/-- COPY_PERFORMED: some of one lane of a queued copy, or of a line of a bulk copy, is performed (R228, R235). -/
def execCopyPerformed (id : Nat) (s : State) : Out := .next <|
  match mfind id s.copies with
  | none => s
  | some c =>
    if c.kind == .cpw then
      if cpwReady s id c then
        let p := cpwStep s id c
        { p.1 with copies := mput id p.2 p.1.copies }
      else s
    else
      let ready := readyLanes s id c
      match shuffle s.tick ready.length ready with
      | [] => s
      | l :: _ =>
        let p := performLane s id c l
        let c1 := { c with
          lanes := c.lanes.map fun m => if m.lane == l.lane then p.2.1 else m
          owed := if c.bar.isSome && p.2.1.done then c.owed ++ [l.own] else c.owed
          fails := match p.2.2 with
            | some f => c.fails ++ [f]
            | none => c.fails }
        let s1 := if p.2.2.isSome then withholdStamps p.1 id c else p.1
        putCopy s1 id c1

/-- A team and, in a paired team, its other copy (R353). -/
def bothCopies (s : State) (tid : Nat) : List Nat :=
  if (teamOf s tid).paired then [copy0 tid, copy0 tid + copyOne] else [tid]

/-- The copies of a paired team that hear of a lane: both, or the one that performed it for itself (R236). -/
def hearers (s : State) (c : CopyOp) (own : Bool) : List Nat := if own then [c.team] else bothCopies s c.team

/-- BARRIER_COPY_COMPLETION: an ended lane reports its bytes to the barrier, in a paired team that of each copy that it
stands for (R168, R231, R236). -/
def execBarrierCopyCompletion (id : Nat) (s : State) : Out := .next <|
  match mfind id s.copies with
  | none => s
  | some c =>
    match c.bar, c.owed with
    | some bar, own :: rest =>
      putCopy ((hearers s c own).foldl (fun t k =>
        let b := if k == c.team then bar else c.twinBar.getD bar
        barrierReport t k b.1 b.2 c.size) s) id { c with owed := rest }
    | _, _ => s

/-- Record the first copy code of a group (R229). -/
def Group.noteCopyCode (g : Group) (f : CopyFail) : Group :=
  if g.copyCode == 0 then { g with copyCode := f.code, copyLost := f.lost, reportFirst := g.reportCode != 0 } else g

/-- COPY_FAILURE_REPORT: the group records the code of an ended lane (R229). -/
def execCopyFailureReport (id : Nat) (s : State) : Out := .next <|
  match mfind id s.copies with
  | none => s
  | some c =>
    match c.fails with
    | [] => s
    | f :: fs =>
      let s1 := (hearers s c f.own).foldl (fun t k => modGroup t k c.group fun g => g.noteCopyCode f) s
      putCopy s1 id { c with fails := fs }

/-- Has the group a copy in a store buffer that was issued before a stamp (R234, R236)? -/
def earlierItems (s : State) (c : CopyOp) : Bool :=
  let before := fun (tid : Nat) (q : Nat) => (teamOf s tid).items.any fun i =>
    i.group == c.group && (match i.eff with
      | .copy d => decide (d.seq < q)
      | _ => false)
  before c.team c.seq || (match c.twinSeq with
    | some q => before (twinOf c.team) q
    | none => false)

/-- Does the write of a stamp have to wait for its place? -/
def stampWaits (s : State) (c : CopyOp) : Bool := c.lanes.any fun l => laneWaits s { c with size := 8 } l

/-- May a stamp be written: every earlier operation of its group has been performed, stamps included (R234)? -/
def stampReady (s : State) (id : Nat) (c : CopyOp) : Bool :=
  c.kind == .stamp && copyMoves s id c && !cpwBlocked s c && !stampWaits s c && !earlierItems s c &&
  (earlierOps s id c).all fun e => !e.2.busy

/-- The write of a stamp at its place (R234). -/
def writeStamp (s : State) (who : Who) (c : CopyOp) : State × Nat :=
  match c.lanes with
  | [] => (s, 0)
  | l :: _ =>
    match placeNow s who c.va 8 .write l.dst.2 with
    | .ok q => if linkLost s q then (partWrite s q (toBytes 8 c.val.toNat) (4 * c.va), 0x13) else writePlace s who q (toBytes 8 c.val.toNat) .nl1
    | _ => (s, 0xA)

/-- The other copy of a paired team holds the lines that copy 0 has written back clean too (R236). -/
def cleanTwin (s : State) (tid : Nat) (before : List Nat) : State :=
  if !(teamOf s tid).paired then s
  else
    let gone := before.filter fun o => !(teamOf s tid).dirty.contains o
    modTeam s (twinOf tid) fun t => { t with dirty := t.dirty.filter fun o => !gone.contains o }

/-- STAMP_WRITE: the stamp is a release at its scope, so that the stash is written back first (R186), and is written unless
a covered copy failed (R229, R234). A write-back that fails its translation opens a fault-queue entry, and the stamp waits
for its release (R222); another failure, or one released with .fail, is recorded as a copy code of the group (log 45). -/
def execStampWrite (id : Nat) (s : State) : Out := .next <|
  match mfind id s.copies with
  | none => s
  | some c =>
    if !stampReady s id c then s
    else
      let s1 := { s with copies := merase id s.copies }
      let who := c.who s1
      let fails := fun (t : State) (code : Nat) =>
        (bothCopies t c.team).foldl (fun u k => modGroup u k c.group fun g => g.noteCopyCode { code := code, lost := false }) t
      if c.withheld then s1
      else
        match c.ended with
        | some e => fails s1 e.2
        | none =>
          match if scopeAtLeastCore c.scope then writeBack s1 who fun _ => true else (s1, none) with
          | (t, none) =>
            (match writeStamp (release (cleanTwin t c.team (teamOf s1 c.team).dirty) who c.scope) who c with
              | (u, code) => (bothCopies s c.team).foldl (fun v k => reportIf v k c.group code) u)
          | (t, some f) =>
            match f.wait, f.tr with
            | some _, _ => { cleanTwin t c.team (teamOf s1 c.team).dirty with copies := s.copies }
            | none, some e =>
              if f.code == 1 then
                if faultRoom t who.core c.cid f.va then
                  { openFault (cleanTwin t c.team (teamOf s1 c.team).dirty) who.core c.cid c.icn f.va f.code Kind.write.code e.lvl e.mal true false with
                    copies := mput id { c with blocked := some f.va } s1.copies }
                else s
              else fails (cleanTwin t c.team (teamOf s1 c.team).dirty) f.code
            | none, none => fails (cleanTwin t c.team (teamOf s1 c.team).dirty) f.code

/-- The status a bulk copy may end with now (R235). -/
def cpwEnd (s : State) (c : CopyOp) : Option (Nat × Nat) :=
  match c.ended with
  | some e => some e
  | none =>
    if c.gaps.isEmpty && c.line.isNone then some (0, 0)
    else if cpwCancelled s c && c.line.isNone then some (2, 0)
    else none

### Exercise goal
Reproduce only the lines above spanning from the line containing "modTeam s (twinOf" through the line containing "is written unless", word for word.

### Exercise output
    modTeam s (twinOf tid) fun t => { t with dirty := t.dirty.filter fun o => !gone.contains o }

/-- STAMP_WRITE: the stamp is a release at its scope, so that the stash is written back first (R186), and is written unless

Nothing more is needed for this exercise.